In August of 1992, Andrews met with Mike and Amy Knowlton, alleged
environmental offenders, and State Representative Paul Jacques. 
Representative Jacques was then the co-Chair of the Legislature's Joint
Energy and Natural Resources Committee, the committee with oversight
over the DEP.  Representative Jacques complained about Andrews's conduct
during this meeting with the Knowltons to Andrews's DEP supervisors.  The
DEP disciplined Andrews in the form of an oral reprimand.{3} 
	[¶7]  In the June 25, 1993 edition of the Maine Times, an article
entitled "When the system fails:  How do you protect small business from
the bureaucracy?" appeared.  Andrews's August 1992 meeting with the
Knowltons was a subject of this article.  The article began:  "[a]fter Mike and
Amy Knowlton had a run-in with a Department of Environmental Protection
official, the Legislature pushed through new laws to solve what the
department claims was a personnel problem.  Legislators saw the issue as
calling a halt to bureaucratic arrogance."  A related article, "Making costly
change:  Mike and Amy Knowlton were seen as victims of a regulatory
system run amok," stated in part:
when Mike and Amy Knowlton, who own a gas station and
convenience store in the tiny town of Freedom, ran into trouble
with the Department of Environmental Protection (DEP), they
went to an important legislator, who in turn ran into a particular
regulator's rude behavior.

. . . .

'I told them to look at the data,' says Alan Prysunka, who is
responsible for the oil and hazardous materials cleanup program
at the DEP.  'My field staff deal with 300 to 400 cases a year.  I
have one staff person who acted improperly.  But are you going
to change an entire program because of a personnel problem?'

'Yes,' responds Rep. Paul Jacques (D-Waterville), an eight-term
lawmaker and House chairman of the energy committee. 
Jacques says it isn't just because he is a friend of the Knowltons. 
The reason is because Prysunka's errant staffer is really part of a
pervasive 'attitude' problem at DEP that lawmakers feel helpless
to change.
	[¶8]  In response to these articles, Andrews wrote a letter to the
Maine Times that was published in the July 9, 1993 edition.  His letter
stated in part:
Randy Wilson's article, 'When the System Fails' (MT, 6/25/93),
regarding a gasoline station/oil terminal owner and his
experiences with the Department of Environmental Protection
(DEP), made light of several issues that are important to a
thorough understanding of that situation.  

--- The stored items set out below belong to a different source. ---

/-! ### updUu -/

@[simp] theorem updUu_grade (s : State) (k : Nat) (f : UpdUnit → UpdUnit) : (updUu s k f).grade = s.grade := rfl
@[simp] theorem updUu_crs (s : State) (k : Nat) (f : UpdUnit → UpdUnit) : (updUu s k f).crs = s.crs := rfl
@[simp] theorem updUu_rft (s : State) (k : Nat) (f : UpdUnit → UpdUnit) : (updUu s k f).rft = s.rft := rfl
@[simp] theorem updUu_trs (s : State) (k : Nat) (f : UpdUnit → UpdUnit) : (updUu s k f).trs = s.trs := rfl
@[simp] theorem updUu_eav (s : State) (k : Nat) (f : UpdUnit → UpdUnit) : (updUu s k f).eav = s.eav := rfl
@[simp] theorem updUu_cxl (s : State) (k : Nat) (f : UpdUnit → UpdUnit) : (updUu s k f).cxl = s.cxl := rfl
@[simp] theorem updUu_tier (s : State) (k : Nat) (f : UpdUnit → UpdUnit) : (updUu s k f).tier = s.tier := rfl
@[simp] theorem updUu_saf (s : State) (k : Nat) (f : UpdUnit → UpdUnit) : (updUu s k f).saf = s.saf := rfl
@[simp] theorem updUu_pwr (s : State) (k : Nat) (f : UpdUnit → UpdUnit) : (updUu s k f).pwr = s.pwr := rfl
@[simp] theorem updUu_sec (s : State) (k : Nat) (f : UpdUnit → UpdUnit) : (updUu s k f).sec = s.sec := rfl
@[simp] theorem updUu_cnt (s : State) (k : Nat) (f : UpdUnit → UpdUnit) : (updUu s k f).cnt = s.cnt := rfl
@[simp] theorem updUu_pkg (s : State) (k : Nat) (f : UpdUnit → UpdUnit) : (updUu s k f).pkg = s.pkg := rfl
@[simp] theorem updUu_prog (s : State) (k : Nat) (f : UpdUnit → UpdUnit) : (updUu s k f).prog = s.prog := rfl
@[simp] theorem updUu_progNext (s : State) (k : Nat) (f : UpdUnit → UpdUnit) : (updUu s k f).progNext = s.progNext := rfl
@[simp] theorem updUu_lnk (s : State) (k : Nat) (f : UpdUnit → UpdUnit) : (updUu s k f).lnk = s.lnk := rfl
@[simp] theorem updUu_hst (s : State) (k : Nat) (f : UpdUnit → UpdUnit) : (updUu s k f).hst = s.hst := rfl
@[simp] theorem updUu_enabled (s : State) (k : Nat) (f : UpdUnit → UpdUnit) : (updUu s k f).enabled = s.enabled := rfl
@[simp] theorem updUu_fenced (s : State) (k : Nat) (f : UpdUnit → UpdUnit) : (updUu s k f).fenced = s.fenced := rfl
@[simp] theorem updUu_sparInbox (s : State) (k : Nat) (f : UpdUnit → UpdUnit) : (updUu s k f).sparInbox = s.sparInbox := rfl
@[simp] theorem updUu_reads (s : State) (k : Nat) (f : UpdUnit → UpdUnit) : (updUu s k f).reads = s.reads := rfl
@[simp] theorem updUu_acks (s : State) (k : Nat) (f : UpdUnit → UpdUnit) : (updUu s k f).acks = s.acks := rfl
@[simp] theorem updUu_ridgeAsked (s : State) (k : Nat) (f : UpdUnit → UpdUnit) : (updUu s k f).ridgeAsked = s.ridgeAsked := rfl
@[simp] theorem updUu_ridgeGot (s : State) (k : Nat) (f : UpdUnit → UpdUnit) : (updUu s k f).ridgeGot = s.ridgeGot := rfl
@[simp] theorem updUu_now (s : State) (k : Nat) (f : UpdUnit → UpdUnit) : (updUu s k f).now = s.now := rfl
@[simp] theorem updUu_free (s : State) (k : Nat) (f : UpdUnit → UpdUnit) : (updUu s k f).free = s.free := rfl
@[simp] theorem updUu_pending (s : State) (k : Nat) (f : UpdUnit → UpdUnit) : (updUu s k f).pending = s.pending := rfl

/-! ### setPort -/

@[simp] theorem setPort_grade (s : State) (l : Nat) (v : LnkPort) : (setPort s l v).grade = s.grade := rfl
@[simp] theorem setPort_crs (s : State) (l : Nat) (v : LnkPort) : (setPort s l v).crs = s.crs := rfl
@[simp] theorem setPort_rft (s : State) (l : Nat) (v : LnkPort) : (setPort s l v).rft = s.rft := rfl
@[simp] theorem setPort_trs (s : State) (l : Nat) (v : LnkPort) : (setPort s l v).trs = s.trs := rfl
@[simp] theorem setPort_eav (s : State) (l : Nat) (v : LnkPort) : (setPort s l v).eav = s.eav := rfl
@[simp] theorem setPort_cxl (s : State) (l : Nat) (v : LnkPort) : (setPort s l v).cxl = s.cxl := rfl
@[simp] theorem setPort_tier (s : State) (l : Nat) (v : LnkPort) : (setPort s l v).tier = s.tier := rfl
@[simp] theorem setPort_saf (s : State) (l : Nat) (v : LnkPort) : (setPort s l v).saf = s.saf := rfl
@[simp] theorem setPort_pwr (s : State) (l : Nat) (v : LnkPort) : (setPort s l v).pwr = s.pwr := rfl
@[simp] theorem setPort_sec (s : State) (l : Nat) (v : LnkPort) : (setPort s l v).sec = s.sec := rfl
@[simp] theorem setPort_cnt (s : State) (l : Nat) (v : LnkPort) : (setPort s l v).cnt = s.cnt := rfl
@[simp] theorem setPort_pkg (s : State) (l : Nat) (v : LnkPort) : (setPort s l v).pkg = s.pkg := rfl
@[simp] theorem setPort_prog (s : State) (l : Nat) (v : LnkPort) : (setPort s l v).prog = s.prog := rfl
@[simp] theorem setPort_progNext (s : State) (l : Nat) (v : LnkPort) : (setPort s l v).progNext = s.progNext := rfl
@[simp] theorem setPort_upd (s : State) (l : Nat) (v : LnkPort) : (setPort s l v).upd = s.upd := rfl
@[simp] theorem setPort_hst (s : State) (l : Nat) (v : LnkPort) : (setPort s l v).hst = s.hst := rfl
@[simp] theorem setPort_enabled (s : State) (l : Nat) (v : LnkPort) : (setPort s l v).enabled = s.enabled := rfl
@[simp] theorem setPort_fenced (s : State) (l : Nat) (v : LnkPort) : (setPort s l v).fenced = s.fenced := rfl
@[simp] theorem setPort_sparInbox (s : State) (l : Nat) (v : LnkPort) : (setPort s l v).sparInbox = s.sparInbox := rfl
@[simp] theorem setPort_reads (s : State) (l : Nat) (v : LnkPort) : (setPort s l v).reads = s.reads := rfl
@[simp] theorem setPort_acks (s : State) (l : Nat) (v : LnkPort) : (setPort s l v).acks = s.acks := rfl
@[simp] theorem setPort_ridgeAsked (s : State) (l : Nat) (v : LnkPort) : (setPort s l v).ridgeAsked = s.ridgeAsked := rfl
@[simp] theorem setPort_ridgeGot (s : State) (l : Nat) (v : LnkPort) : (setPort s l v).ridgeGot = s.ridgeGot := rfl
@[simp] theorem setPort_now (s : State) (l : Nat) (v : LnkPort) : (setPort s l v).now = s.now := rfl
@[simp] theorem setPort_free (s : State) (l : Nat) (v : LnkPort) : (setPort s l v).free = s.free := rfl
@[simp] theorem setPort_pending (s : State) (l : Nat) (v : LnkPort) : (setPort s l v).pending = s.pending := rfl

/-! ### updPort -/

@[simp] theorem updPort_grade (s : State) (l : Nat) (f : LnkPort → LnkPort) : (updPort s l f).grade = s.grade := rfl
@[simp] theorem updPort_crs (s : State) (l : Nat) (f : LnkPort → LnkPort) : (updPort s l f).crs = s.crs := rfl
@[simp] theorem updPort_rft (s : State) (l : Nat) (f : LnkPort → LnkPort) : (updPort s l f).rft = s.rft := rfl
@[simp] theorem updPort_trs (s : State) (l : Nat) (f : LnkPort → LnkPort) : (updPort s l f).trs = s.trs := rfl
@[simp] theorem updPort_eav (s : State) (l : Nat) (f : LnkPort → LnkPort) : (updPort s l f).eav = s.eav := rfl
@[simp] theorem updPort_cxl (s : State) (l : Nat) (f : LnkPort → LnkPort) : (updPort s l f).cxl = s.cxl := rfl
@[simp] theorem updPort_tier (s : State) (l : Nat) (f : LnkPort → LnkPort) : (updPort s l f).tier = s.tier := rfl
@[simp] theorem updPort_saf (s : State) (l : Nat) (f : LnkPort → LnkPort) : (updPort s l f).saf = s.saf := rfl
@[simp] theorem updPort_pwr (s : State) (l : Nat) (f : LnkPort → LnkPort) : (updPort s l f).pwr = s.pwr := rfl
@[simp] theorem updPort_sec (s : State) (l : Nat) (f : LnkPort → LnkPort) : (updPort s l f).sec = s.sec := rfl
@[simp] theorem updPort_cnt (s : State) (l : Nat) (f : LnkPort → LnkPort) : (updPort s l f).cnt = s.cnt := rfl
@[simp] theorem updPort_pkg (s : State) (l : Nat) (f : LnkPort → LnkPort) : (updPort s l f).pkg = s.pkg := rfl
@[simp] theorem updPort_prog (s : State) (l : Nat) (f : LnkPort → LnkPort) : (updPort s l f).prog = s.prog := rfl
@[simp] theorem updPort_progNext (s : State) (l : Nat) (f : LnkPort → LnkPort) : (updPort s l f).progNext = s.progNext := rfl
@[simp] theorem updPort_upd (s : State) (l : Nat) (f : LnkPort → LnkPort) : (updPort s l f).upd = s.upd := rfl
@[simp] theorem updPort_hst (s : State) (l : Nat) (f : LnkPort → LnkPort) : (updPort s l f).hst = s.hst := rfl
@[simp] theorem updPort_enabled (s : State) (l : Nat) (f : LnkPort → LnkPort) : (updPort s l f).enabled = s.enabled := rfl
@[simp] theorem updPort_fenced (s : State) (l : Nat) (f : LnkPort → LnkPort) : (updPort s l f).fenced = s.fenced := rfl
@[simp] theorem updPort_sparInbox (s : State) (l : Nat) (f : LnkPort → LnkPort) : (updPort s l f).sparInbox = s.sparInbox := rfl
@[simp] theorem updPort_reads (s : State) (l : Nat) (f : LnkPort → LnkPort) : (updPort s l f).reads = s.reads := rfl
@[simp] theorem updPort_acks (s : State) (l : Nat) (f : LnkPort → LnkPort) : (updPort s l f).acks = s.acks := rfl
@[simp] theorem updPort_ridgeAsked (s : State) (l : Nat) (f : LnkPort → LnkPort) : (updPort s l f).ridgeAsked = s.ridgeAsked := rfl
@[simp] theorem updPort_ridgeGot (s : State) (l : Nat) (f : LnkPort → LnkPort) : (updPort s l f).ridgeGot = s.ridgeGot := rfl
@[simp] theorem updPort_now (s : State) (l : Nat) (f : LnkPort → LnkPort) : (updPort s l f).now = s.now := rfl
@[simp] theorem updPort_free (s : State) (l : Nat) (f : LnkPort → LnkPort) : (updPort s l f).free = s.free := rfl
@[simp] theorem updPort_pending (s : State) (l : Nat) (f : LnkPort → LnkPort) : (updPort s l f).pending = s.pending := rfl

I hope that most readers were able to determine from the
article that Mr. Knowlton, an experienced oil industry
professional, is a repeat environmental offender.  His violations
are very directly related to the petroleum contamination that
currently underlies a position of the village of Freedom.  . . .
Knowlton's dissatisfaction with the DEP stems from a
determination by DEP staff, acting in accordance with State law,
that Knowlton, Inc., had failed to meet certain minimum
operation standards that were specifically designed to prevent
the sort of contamination that resulted at this property. 
Therefore, Knowlton, Inc., should bear the financial
responsibility for clean-up, Mr. Knowlton (and the Maine Oil
Dealer's Association, and Representative Jacques) would prefer
that remediation be conducted at public expense.

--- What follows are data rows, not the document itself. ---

/-! ### Small states and operands -/

/-- A frame that fires at once and signals nothing. -/
def fr : Frame := { fire := .none, chain := false, cspar := 0xFFFF }

/-- A descriptor: four FP32 elements in one row and one plane, rows 4 bytes apart, and as a tensor shape M = 2, N = 2,
K = 3 with rows 12 bytes apart. -/
def descA : BitVec 512 :=
  BitVec.ofNat 512 (4 * 2 ^ 32 + 1 * 2 ^ 48 + 1 * 2 ^ 64 + 4 * 2 ^ 96 + 4 * 2 ^ 160 +
    (2 + 2 * 2 ^ 7 + 3 * 2 ^ 14) * 2 ^ 224 + 12 * 2 ^ 256 + 12 * 2 ^ 288)

/-- A descriptor of one column: four rows of one element, 4 bytes apart. -/
def descB : BitVec 512 := BitVec.ofNat 512 (1 * 2 ^ 32 + 4 * 2 ^ 48 + 1 * 2 ^ 64 + 4 * 2 ^ 96 + 4 * 2 ^ 160)

/-- A descriptor for row instructions: one row of four elements. -/
def descC : BitVec 512 := BitVec.ofNat 512 ((1 + 4 * 2 ^ 15) * 2 ^ 224 + 4 * 2 ^ 256)

/-- A rafter whose generators 1 to 4 stand in the scratchpad at 64, 1024, 2048 and 0, and 5 at the unified range's start. -/
def rafterA : Rafter :=
  let g := fun (b : BitVec 43) => { Ag.reset with base := b, limit := 0x100000 }
  { Rafter.reset with
    scratch := [(0, 1), (64, 1), (68, 2), (72, 3), (76, 4)]
    descs := [(0, descA), (1, descB), (2, descC)]
    seq := { Seq.reset with
      ags := [Ag.reset, g 64, g 1024, g 2048, g 0, { g 0 with space := .unified }] ++ List.replicate 10 Ag.reset
      sh := [5, 0, 2, 1 + 3 * 2 ^ 15, 7, 8192, 0, 0] } }

/-- A device that runs a program in the body of a course, with the rafter `x` at position 0. -/
def runs (x : Rafter) : State :=
  { State.reset with
    crs := { Crs.reset with running := true, phase := 2 }
    rft := [x], trs := [Truss.reset] }

theorem place_zero : physOf State.reset 0 = some 0 := by decide +kernel

theorem ready_runs (x : Rafter) (h1 : x.hold = false) (h2 : x.idle = false) (h3 : x.seq.slotReq = false)
    (h4 : x.seq.waiting = false) (h5 : x.seq.ended = false) : Ready (runs x) 0 0 x :=
  ⟨place_zero, rfl, by simp [mayIssue, h1, h2]; rfl, h3, h4, h5⟩

theorem readyA : Ready (runs rafterA) 0 0 rafterA := ready_runs rafterA rfl rfl rfl rfl rfl
theorem placeA : physOf (runs rafterA) 0 = some 0 ∧ (runs rafterA).rft[0]? = some rafterA := ⟨rfl, rfl⟩

/-- An entry of an issue queue, done. -/
def doneEntry : InFlight :=
  { cspar := 0xFFFF, kind := .none, done := true, acks := 0, tag := 0, job := none, place := 0, after := false, resv := none
    span := none, old := [] }

theorem roomA (u : Nat) (h : u < 10) : Room rafterA u [] := by
  have : ∀ v, v < 10 → rafterA.units[v]? = some [] := by decide
  exact ⟨this u h, by decide⟩

/-! ### The machine and the sequencer -/

theorem witness_StepRunsFront : ∃ (c : Instr) (rest : List Instr) (s : State), s.pending = c :: rest :=
  ⟨.powerLoss, [.courseStart], { State.reset with pending := [.powerLoss, .courseStart] }, rfl⟩

theorem witness_EmptyQueueTicks : State.reset.pending = [] ∧ ∀ k ∈ State.reset.trs, meshBusy k = false :=
  ⟨rfl, by decide +kernel⟩

theorem witness_AtIssueInstructionsComplete :
    Ready (runs rafterA) 0 0 rafterA ∧ rafterA.seq.ags[(15 : BitVec 4).toNat]? = some Ag.reset ∧
    ({ sh := 7, src := false, value := 3, ag := 1 } : SetShOps).src = false := ⟨readyA, rfl, rfl⟩

/-- A rafter that awaits a POLL, and one whose innermost loop ends at the instruction that is next. -/
def polls : Rafter := { rafterA with seq := { rafterA.seq with asks := [.pollGe 1 none] } }
def loopOps (shp : Shp) (n : BitVec 24) : LoopOps := { lc := 7, endIdx := 9, shp := shp, count := n }
def inLoop (left : Nat) : Seq := { Seq.reset with loops := [{ lc := 7, first := 0, last := 0, left := left }] }

theorem witness_BranchesAndLoops :
    (Ready (runs polls) 0 0 polls ∧ BrCond.pollSet ≠ .always ∧ polls.seq.asks ≠ []) ∧
    (Ready (runs rafterA) 0 0 rafterA ∧ rafterA.seq.asks = [] ∧ (∀ e ∈ unitQ rafterA 0, pollsLater e = false) ∧
      brTaken .pollClear rafterA = true ∧ brTaken .pollSet rafterA = false) ∧
    (4 : BitVec 24).toNat < shapeValue rafterA (.reg 0) 4 ∧
    (shapeValue rafterA (.reg 0) 5 ≤ (5 : BitVec 24).toNat ∧ 0 < shapeValue rafterA (.reg 0) 5) ∧
    (shapeValue rafterA (.reg 1) 5 = 0 ∧ (∀ l, rafterA.seq.loops.head? = some l → l.last ≠ (9 : BitVec 10).toNat)) ∧
    ((inLoop 2).loops = [{ lc := 7, first := 0, last := 0, left := 2 }] ∧ (inLoop 1).loops = [{ lc := 7, first := 0, last := 0, left := 1 }] ∧
      (inLoop 1).idx = 0) :=
  ⟨⟨ready_runs _ rfl rfl rfl rfl rfl, by decide, by decide⟩, ⟨readyA, rfl, by decide, rfl, rfl⟩, by decide, by decide,
    ⟨by decide, by intro l h; cases h⟩, rfl, rfl, rfl⟩

/-- A rafter that awaits a slot switch, and one that awaits a spar. -/
def awaitsSlot : Rafter := { rafterA with seq := { rafterA.seq with slotReq := true } }
def awaitsSpar : Rafter := { rafterA with seq := { rafterA.seq with waiting := true } }

/-- A rafter that has issued CRS.END. -/
def hasEnded : Rafter := { rafterA with seq := { rafterA.seq with ended := true } }

theorem witness_NothingIssuesWhileHeld :
    (issuer (.nop 0 fr) = some 0 ∧ Resting State.reset 0 ∧ Resting (runs { rafterA with idle := true }) 0 ∧
      Resting (runs rafterA) 96) ∧
    (physOf (runs awaitsSlot) 0 = some 0 ∧ (runs awaitsSlot).rft[0]? = some awaitsSlot ∧
      mayIssue (runs awaitsSlot) awaitsSlot = true ∧ awaitsSlot.seq.slotReq = true) ∧
    (physOf (runs awaitsSpar) 0 = some 0 ∧ (runs awaitsSpar).rft[0]? = some awaitsSpar ∧
      mayIssue (runs awaitsSpar) awaitsSpar = true ∧ awaitsSpar.seq.waiting = true) ∧
    (physOf (runs hasEnded) 0 = some 0 ∧ (runs hasEnded).rft[0]? = some hasEnded ∧
      mayIssue (runs hasEnded) hasEnded = true ∧ hasEnded.seq.ended = true) :=
  ⟨⟨rfl, .inr (by decide +kernel), .inr (by decide +kernel), .inl (by decide +kernel)⟩, ⟨rfl, rfl, by decide, rfl⟩,
    ⟨rfl, rfl, by decide, rfl⟩, ⟨rfl, rfl, by decide, rfl⟩⟩

theorem witness_SparInstructions :
    ((0 : Nat) < 96 ∧ physOf (runs rafterA) 0 = some 0 ∧ (runs rafterA).rft[0]? = some rafterA ∧
      (runs rafterA).trs[(0x0FFF : SparId).toNat / 4096]? = some Truss.reset) ∧
    (Ready (runs rafterA) 0 0 rafterA ∧ Room rafterA 0 [] ∧ AllDone []) ∧
    ((scratchWordAt rafterA 1).isSome = true) :=
  ⟨by decide +kernel, ⟨readyA, roomA 0 (by decide), by intro e h; cases h⟩, by decide⟩

/-- SETSH operands that read through generator 1. -/
def setShOps : SetShOps := { sh := 7, src := true, value := 0, ag := 1 }

/-- A rafter whose active slot 0 has input queue 0 and output queues 0 and 1, of depth 4; output queue 1 is bound to the
own stream engine, and output queue 0 has a credit for its route. -/
def bound : Rafter :=
  { rafterA with
    slotDesc := BitVec.ofNat 32 (1 + 1 * 2 ^ 11 + 2 ^ 14 + 3 * 2 ^ 22) :: List.replicate 7 0
    depth := List.replicate 16 4
    route := [(8, BitVec.ofNat 32 (2 ^ 31)), (9, BitVec.ofNat 32 (2 ^ 31 + 2 ^ 19))]
    oq := { Queue.reset with held := [(0, 1)] } :: List.replicate 7 Queue.reset }

theorem witness_SequencerReadsAndHips :
    (Ready (runs rafterA) 0 0 rafterA ∧ Room rafterA 0 [] ∧ setShOps.src = true ∧
      scratchWordAt rafterA setShOps.ag = some 64) ∧
    (agOf rafterA 5).space ≠ .scratch ∧
    (Ready (runs bound) 0 0 bound ∧ Room bound 0 [] ∧ AllDone [] ∧
      (∀ k, k < 8 → (0x03 : Byte).getLsbD k = true → CanSendHip bound k) ∧
      (∀ k, k < 8 → (hipsDue bound).getLsbD k = true → CanSendHip bound k) ∧ hipsDue bound = 3) :=
  ⟨⟨readyA, roomA 0 (by decide), rfl, by decide⟩, by decide,
    ⟨ready_runs _ rfl rfl rfl rfl rfl, ⟨rfl, by decide⟩, (by intro e h; cases h), by unfold CanSendHip; decide +kernel,
      by unfold CanSendHip; decide +kernel, by decide +kernel⟩⟩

Perhaps some future Maine Times article will examine the
effectiveness of State environmental policy at preventing the
sort of pollution caused by Knowlton, Inc., or will investigate
whether the current trend toward increasing use of public
monies for clean-up of preventable industrial errors is really in
the best interest of the Maine public. 
This letter and the Maine Times articles to which it responded were posted
on a DEP workplace bulletin board. 
	[¶9]  Andrews maintains that the DEP has taken adverse employment
actions against him to retaliate for this letter, including the denial of
numerous requests to attend training programs and "a campaign of
harassment and retaliation" by his supervisors in the form of "negative
annual performance evaluations and unwarranted formal reprimands."  For
purposes of this appeal, the defendants have stipulated that the alleged
adverse employment actions were taken to retaliate for Andrews's letter.